The second presentation was by Johanna, who presented about her work over the summer on automatic generation of implicit links in data.gov datasets. Basically, there is a problem where all the data.gov projects are very local without links to other ones, and there are many ambiguous literals, such as “New York”, and her work was to automatically change these ambiguous literals and turn them into correct links. The program depends on a mapping set and word banks, using methods such as direct matching by regex or keyword as well as approximate matching using edit distance and prefix filtering.

Today’s All-Hands-Meeting was split into two main parts. First were some introductions and a lot of organizational stuff, figuring out who was doing what, with some outlines of current issues with the site migration, such as the site’s search speed (a SPARQL cache in PHP was suggested/delegated). This took a long of the time, so there was only one presentation, which talked about the sameAs construct, and implications/usages of this in terms of very large linked data networks.

The main point seemed to be that using sameAs between pay-level-domains (domain names) rather than between the individual terms allowed for interesting clustering. His examples were based around some category clusterings created by queries using sameAs between domains in a very large dataset from the Billion Triples Challenge.  There were some questions about the assumptions made when using sameAs, such as with the transitivity and symmetric properties when using it.

A point he made at the beginning was how the idea of rdfs:seeAlso evolved into the owl:sameAs construct.

Today I attended my first All-Hands Meeting for the TWC, where several people talked about what they have been working on.  The following is mostly just a summary from my notes during the meeting, since much of the software and languages used are ones I am not familiar with.

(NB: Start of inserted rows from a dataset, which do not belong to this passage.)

-- ==== Sys2Proof/Certificates/Slice0/Obligations.lean ====
section
/-!
DEFINITION. The statements for the provers.
-/

open Sys2Proof Sys2Proof.Machine

/-- O1. HEARTBEAT_SEND stamps the heartbeat and changes nothing else. HEARTBEAT_LOSS, ACTIVE_CC_FATAL and an owner's
SWAP_REQ begin a takeover with trigger 0, 1 and 2 when the standby can take over and none is running; without a
ready standby SWAP_REQ begins none, and HEARTBEAT_LOSS and ACTIVE_CC_FATAL leave the block at service level 0, out
of service (R22). CC_CHECKPOINT copies the CC sequencer's state to the standby. WT_COMPARE takes standby_ok away
when the difference is above 2 ns (log entry 20, the model's reading) and else changes nothing. HEARTBEAT_LOSS moves
WT to 100 us after the last heartbeat (log entry 14). COMPLETION: exec answers a next state, under conditions on the
state and the operands alone, for: heartbeatSend, heartbeatLoss, activeCcFatal, swapReq, ccCheckpoint, wtCompare. -/
def Obligations.CcPair : Prop :=
  (∀ s : State, exec .heartbeatSend s = .next { s with hbAt := s.wt })
  ∧ (∀ s : State, s.rb F.CC_ROLE_standby_ok = true → s.swapping = none →
      exec .heartbeatLoss s = .next { s with wt := max s.wt (s.hbAt + 100000), swapping := some 0 }
      ∧ exec .activeCcFatal s = .next { s with swapping := some 1 })
  ∧ (∀ s : State, s.rb F.CC_ROLE_standby_ok = false → s.swapping = none →
      exec .heartbeatLoss s = .next (((({ s.toWt (s.hbAt + 100000) with ccLost := true } : State).wr
        F.CC_SERVICE_level 0 0).wr F.CC_SERVICE_oos 0 1))
      ∧ exec .activeCcFatal s = .next (((({ s with ccLost := true } : State).wr
        F.CC_SERVICE_level 0 0).wr F.CC_SERVICE_oos 0 1)))
  ∧ (∀ (s : State) (w : Writer), s.isOwner w = true → s.regReach w .CC_ROLE 0 = true →
      s.rb F.CC_ROLE_standby_ok = true → s.swapping = none →
      exec (.swapReq w) s = .next (wrote w .CC_ROLE 0 { s with swapping := some 2 }))
  ∧ (∀ (s : State) (w : Writer), s.isOwner w = true → s.regReach w .CC_ROLE 0 = true →
      s.rb F.CC_ROLE_standby_ok = false → exec (.swapReq w) s = .next (wrote w .CC_ROLE 0 s))
  ∧ (∀ s : State, exec .ccCheckpoint s = .next (s.setSeq sbSeq (s.seq ccSeq)))
  ∧ (∀ (s : State) (d : Nat), 2 < d → exec (.wtCompare d) s = .next (s.wr F.CC_ROLE_standby_ok 0 0))
  ∧ (∀ (s : State) (d : Nat), d ≤ 2 → exec (.wtCompare d) s = .next s)

/-- O2. An MT_POOL_CFG_WRITE by a master with the right to it sets reserved_min and shared_cap when the pool's reserved
sum stays within 256, and leaves both when it would not. A delivered packet that fails its CRC is dropped and
counted at each of its destinations and recorded there, and a control packet then waits for a resend; a packet of
class 3, or of more than 8 data flits (log entry 98), is dropped and counted; a good control packet is noted by its
source's sequence number, waits no longer and reaches each destination, and a repeat of it changes nothing; a good
bulk or stamp packet reaches each destination. A destination takes the payload, and a program message enters its
receive queue. CONTROL_RESEND sends the oldest such packet that waits again, 4 us after it was sent, and leaves a
state in which none waits alone. TROG_LINK_REPLAY with a good replay records the event and clears the row of
failures. COMPLETION: exec answers a next state, under conditions on the state and the operands alone, for:
mtPoolCfgWrite, trogPacketDeliver, trogLinkReplay, controlResend. -/
def Obligations.PoolAndLinks : Prop :=
  (∀ (s : State) (w : Writer) (m v : Nat), Granted s w .MT_POOL_CFG m → mtOk m = true → (∀ p, w ≠ .tenant p) →
      poolReserved ((s.wr F.MT_POOL_CFG_reserved_min m (bits v 0 4)).wr F.MT_POOL_CFG_shared_cap m (bits v 8 8)) m ≤ 256 →
      exec (.mtPoolCfgWrite w m v) s = .next (wrote w .MT_POOL_CFG m
        ((s.wr F.MT_POOL_CFG_reserved_min m (bits v 0 4)).wr F.MT_POOL_CFG_shared_cap m (bits v 8 8))))
  ∧ (∀ (s : State) (w : Writer) (m v : Nat), Granted s w .MT_POOL_CFG m → mtOk m = true →
      256 < poolReserved ((s.wr F.MT_POOL_CFG_reserved_min m (bits v 0 4)).wr F.MT_POOL_CFG_shared_cap m (bits v 8 8)) m →
      exec (.mtPoolCfgWrite w m v) s = .next (wrote w .MT_POOL_CFG m s))
  ∧ (∀ (s : State) (p : List Byte), s.aonOnly = false → trogCrcOf p ≠ trogCrc p →
      ∃ t, exec (.trogPacketDeliver p) s = .next t
        ∧ ∀ u : State, u = forAll (trogTargets s (trogDst p)) trogRecord
            { s with trogDrops := s.trogDrops + max 1 (trogTargets s (trogDst p)).length } →
          t = if trogClass p = 0 then
            { u with trogUnacked := u.trogUnacked ++ [⟨trogSrc p, trogSeqNo p, trogDst p, u.wt, 0⟩] } else u)
  ∧ (∀ (s : State) (p : List Byte), s.aonOnly = false → trogCrcOf p = trogCrc p → trogClass p = 3 ∨ 8 < trogLen p →
      exec (.trogPacketDeliver p) s =
        .next { s with trogDrops := s.trogDrops + max 1 (trogTargets s (trogDst p)).length })
  ∧ (∀ (s : State) (p : List Byte), s.aonOnly = false → trogCrcOf p = trogCrc p → trogLen p ≤ 8 → trogClass p = 0 →
      tget 0 s.trogSeen (trogSrc p) ≠ trogSeqNo p + 1 →
      exec (.trogPacketDeliver p) s = .next (forAll (trogTargets s (trogDst p))
        (trogTake ⟨trogSrc p, trogType p, 0, trogInline p, trogData p⟩)
        { s with trogSeen := tput 0 s.trogSeen (trogSrc p) (trogSeqNo p + 1),
                 trogUnacked := s.trogUnacked.filter (fun x => !(x.src == trogSrc p && x.sq == trogSeqNo p)) }))
  ∧ (∀ (s : State) (p : List Byte), s.aonOnly = false → trogCrcOf p = trogCrc p → trogLen p ≤ 8 → trogClass p = 0 →
      tget 0 s.trogSeen (trogSrc p) = trogSeqNo p + 1 → exec (.trogPacketDeliver p) s = .next s)
  ∧ (∀ (s : State) (p : List Byte), s.aonOnly = false → trogCrcOf p = trogCrc p → trogLen p ≤ 8 →
      trogClass p = 1 ∨ trogClass p = 2 →
      exec (.trogPacketDeliver p) s = .next (forAll (trogTargets s (trogDst p))
        (trogTake ⟨trogSrc p, trogType p, trogClass p, trogInline p, trogData p⟩) s))
  ∧ (∀ (m : TrogMsg) (u q : Nat) (s : State), trogAlive s u = true → seqOfUnit u = some q →
      trogTake m u s = (if m.typ < 0x8000 then { s with trogIn := tins (tdel s.trogIn u) u m }
        else rxAt q { src := m.src, dst := q, typ := m.typ, cls := m.cls, len := m.data.length / 32,
                      inl := m.inl, data := m.data } { s with trogIn := tins (tdel s.trogIn u) u m }))
  ∧ (∀ (s : State) (a q : Nat) (x : Unacked) (l : List Unacked), s.aonOnly = false →
      takeFirst (fun x : Unacked => x.src == a && x.sq == q) s.trogUnacked = some (x, l) →
      exec (.controlResend a q) s = .next { s.toWt (x.sentAt + 4000) with
        trogUnacked := l ++ [{ x with sentAt := (s.toWt (x.sentAt + 4000)).wt, resent := x.resent + 1 }] })
  ∧ (∀ (s : State) (a q : Nat), takeFirst (fun x : Unacked => x.src == a && x.sq == q) s.trogUnacked = none →
      exec (.controlResend a q) s = .next s)
  ∧ (∀ (s : State) (f : Nat), fieldOk f = true → s.aonOnly = false →
      ∃ t, exec (.trogLinkReplay f true) s = .next t ∧
        t = afterFs (fun u => { raiseTap f { code := Code.TROG_LINK_REPLAY, unit := routerUnit f } u with
          replayFails := tdel (raiseTap f { code := Code.TROG_LINK_REPLAY, unit := routerUnit f } u).replayFails f }) s)

/-- O3. While its cluster is not gated and no check is inverted, a whole block with a sleeve that enters a core as
transit leaves the CT with the same sleeve when its CRC agrees and it carries no fog, and with fog, an SLEEVE_CRC
record and the counts of Table 2-13 when its CRC disagrees; a fogged operand block is counted, recorded as
FOG_CONSUMED and makes the context pending kill. A block cut short counts as unsleeved (log entry 59). An
acknowledged kill is taken off and the next kills rise; JOB_KILL_RAISE raises the kills that have a place and an
idle port. A carried block leaves a core with its sleeve, a produced block with the sleeve of R55, with fog while a
kill of the running context is pending and the engine is not confirmed. A block produced in strip mode stays with
the core as a strip result. COMPLETION: exec answers a next state, under conditions on the state and the operands
alone, for: ctIngress, jobKillRaise, killAck, ctEgress. -/
def Obligations.CoreSleeves : Prop :=
  (∀ (s : State) (c cyc ctx v : Nat) (d : List Byte), coreOk c = true → s.ctGated (coreCt c) = false → d.length = 2048 →
      slvOk v = true → slvFog v = false → crc48 d = slvCrc v → NoInj (advCyc (coreCt c) cyc s) 1 (ctUnit (coreCt c)) 0 →
      exec (.ctIngress c cyc false ctx v d) s = .next { advCyc (coreCt c) cyc s with
        ingOut := tput 0 (advCyc (coreCt c) cyc s).ingOut c v })
  ∧ (∀ (s : State) (c cyc ctx v : Nat) (d : List Byte), coreOk c = true → s.ctGated (coreCt c) = false → d.length = 2048 →
      slvOk v = true → crc48 d ≠ slvCrc v → NoInj (advCyc (coreCt c) cyc s) 1 (ctUnit (coreCt c)) 0 →
      exec (.ctIngress c cyc false ctx v d) s = .next (fogRule c false ctx (slvSetFog v) false
        (raiseCt (coreCt c) { code := Code.SLEEVE_CRC, unit := ctUnit (coreCt c),
                              params := ctSlvParams (slvSetFog v) 2 false c ctx }
          (safeInc (coreCt c) 4 1 (({ advCyc (coreCt c) cyc s with
            ingOut := tput 0 (advCyc (coreCt c) cyc s).ingOut c (slvSetFog v) } : State).bump F.CT_SLEEVE_STAT_crc_err (coreCt c))))))
  ∧ (∀ (s : State) (c ctx v : Nat), slvFog v = true →
      fogRule c true ctx v false s = addKill c ctx (raiseCt (coreCt c)
        { code := Code.FOG_CONSUMED, unit := ctUnit (coreCt c), params := ctSlvParams v 2 true c ctx }
        (safeInc (coreCt c) 5 1 (s.bump F.CT_SLEEVE_STAT_fog_consumed (coreCt c)))))
  ∧ (∀ (s : State) (c cyc ctx v : Nat) (op : Bool) (d : List Byte), coreOk c = true → s.ctGated (coreCt c) = false →
      d.length < 2048 → exec (.ctIngress c cyc op ctx v d) s =
        .next ((advCyc (coreCt c) cyc s).bump F.CT_SLEEVE_STAT_unsleeved (coreCt c)))
  ∧ (∀ (s : State) (k cyc : Nat), ctOk k = true → s.ctGated k = false →
      exec (.jobKillRaise k cyc) s = .next (raiseKills k (advCyc k cyc s)))
  ∧ (∀ (s : State) (c cyc : Nat), coreOk c = true → s.ctGated (coreCt c) = false →
      exec (.killAck c cyc) s = .next (raiseKills (coreCt c) ((advCyc (coreCt c) cyc s).setKills (coreCt c)
        (((advCyc (coreCt c) cyc s).killsOf (coreCt c)).filter (fun x => !(x.core == c && x.raised))))))
  ∧ (∀ (s : State) (e cyc tag v : Nat) (d : List Byte), engOk e = true → s.ctGated (engCt e) = false → d.length = 2048 →
      slvOk v = true → exec (.ctEgress e cyc false tag v d) s = .next { advCyc (engCt e) cyc s with
        egrOut := tput 0 (advCyc (engCt e) cyc s).egrOut (engCore e)
          (if egressKilled (advCyc (engCt e) cyc s) e = true then slvSetFog v else v) })
  ∧ (∀ (s : State) (e cyc tag v : Nat) (d : List Byte), engOk e = true → s.ctGated (engCt e) = false → d.length = 2048 →
      stripMode (advCyc (engCt e) cyc s) (engCore e) = false → slvOk (producedSleeve (advCyc (engCt e) cyc s) e tag d) = true →
      exec (.ctEgress e cyc true tag v d) s = .next (pcntEv (engCt e) 11 1
        { eng := some (engInCt e), fmt := some (bits (producedSleeve (advCyc (engCt e) cyc s) e tag d) 11 5) }
        { advCyc (engCt e) cyc s with
          egrOut := tput 0 (advCyc (engCt e) cyc s).egrOut (engCore e)
            (if (egressKilled (advCyc (engCt e) cyc s) e && !blocked (advCyc (engCt e) cyc s) e) = true
              then slvSetFog (producedSleeve (advCyc (engCt e) cyc s) e tag d)
              else producedSleeve (advCyc (engCt e) cyc s) e tag d) }))
  ∧ (∀ (s : State) (e cyc tag v : Nat) (d : List Byte), engOk e = true → s.ctGated (engCt e) = false → d.length = 2048 →
      stripMode (advCyc (engCt e) cyc s) (engCore e) = true →
      exec (.ctEgress e cyc true tag v d) s = .next (stripBlock e tag d (advCyc (engCt e) cyc s)))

The first person summarized what happened at the International Web Reasoning and Rule Systems Conference.  They talked a bit about the SPARQL presentation by Axel Polleres that I had previously looked at when trying to learn SPARQL, which was interesting.  They summarized a lot of points, where the topics included work to go between datalog and description logic, three valued logic (yes/no/unknown) and contradictions, work on a visualization language and translation to concepts, access control on ontologies, and a paper on removing redundancies in RDF, which apparently won Best Paper and had a proof of NP-complete complexity.

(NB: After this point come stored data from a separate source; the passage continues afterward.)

-- ==== Sys2Proof/Laws/State.lean ====
section
/-!
SUPPORT. What an update of State leaves alone, one lemma per field and update, all true by computation.
-/
namespace Sys2Proof.Machine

After that, the next person talked about work on optimizing real-time RDF data streams, which was basically trying to integrate social/sensor data with the semantic web in real-time, such as having a semantically enabled Twitter widget.  He listed some RDF update formats, such as SPARQL, Talis changesets, delta ontologies, and more, all of which I’ve never really heard of, except for SPARQL.  He also spent some time going over how the data would be transported, using the POST HTTP protocol, or possibly UDP, because it has higher throughput and lower lag, but has more constraints on it.  He noted that HTTP/TCP use persistent connections, but UDP uses small atomic messages, where it allows some data to be lost, but has much faster speed.  He ended with some examples and talk about how such a widget might be implemented and what the limits would be, in terms of throughput, if any.

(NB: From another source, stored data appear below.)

-- ==== Sys2Proof/Tests/Slice0.lean ====
section
/-!
SUPPORT. The model's own tests: well-formedness refuses each kind of ill-formed command, words and worked values of the
spec, single steps, and the witnesses. A theorem test_witness_<Statement> shows, for every clause of the statement
Obligations.<Statement> that has hypotheses, a state and operands that meet them all together; clauses whose hypotheses another
clause's imply share one witness. No witness can be evaluated for the clauses that need a signature that verifies, a digest of a
manifest or a key blob that unwraps, since Config gives those functions no body: an accepted pack and its swap (PackLoading), an
accepted image (ImageLoading, StartUpSteps), a manifest whose digest agrees (CheckpointHost), an accepted key blob
(SealLifecycleAndKeys).
-/
namespace Sys2Proof
open Sys2Proof.Machine
set_option Elab.async false

/-- A field whose FS works. -/
def fsOk : FsHw := { waveDone := true }
/-- A sequencer that runs, at address 0, with a handler at 16. -/
def seqOn : Seq := { mode := .run, trapVec := 16 }
/-- A block in service: HMP is owner, TAPCLK runs, start-up has ended, the FSs of fields 0 and 1 work and their sequencers run,
partition 0 is in service. -/
def rdy : State :=
  { ((((State.reset.wr F.CC_OWNER_owner 0 0).wr F.CC_BOOT_STAT_step 0 12).wr F.CC_CLK_STAT_src 0 0).wr F.CC_PART_STAT_phase 0 0) with
    fsHw := [(0, fsOk), (1, fsOk)]
    seqs := [(0, seqOn), (128, seqOn)]
    engRst := [(0, false)] }
/-- The same in AON-only operation. -/
def aon : State := rdy.wr F.CC_CLK_STAT_src 0 2
/-- A tile of class 0 whose descriptor has come. -/
def tile0 : Tile := { sq := 0, d0 := 0, slot := true, mode := 1, key := 0, rate := 0, forced := false, cnt := 0, room := true }
def ref0 : TRef := { eng := 0, sq := 0 }
def rsv0 : Rsv := { ref := ref0, d0 := 0, d1 := 0, d2 := 0, d3 := 0, size := 1 }
def ent0 : PEnt := { rsv := rsv0, part := 0, sealed := false }
def pkt0 : LtPkt := { transit := false, sb := 0, field := 0, tag := 0, data := [] }
def part0 (k : PKind) : PReset := { kind := k, tIso := 0, base := 0 }
def sess0 : Session := { kind := 1, cluster := 0, smax := 1, recipe := 0, tTarget := 0, phase := 0 }
def rec0 : Rec := { code := 0x1001, wt := 0, unit := 0, temp := 0x80, mv := 0, params := 0 }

Finally, the last speaker talked about linked LISP in ontologically oriented programming.  As a project, he had apparently written a LISP interpreter in Java, with semantic web integration.  The architecture was an ANTLR-based grammar, with types from Java and the Jena memory model.  There was some discussion of how the various functors were implemented, and how the semantic web was integrating using the Jena memory model and inference engine.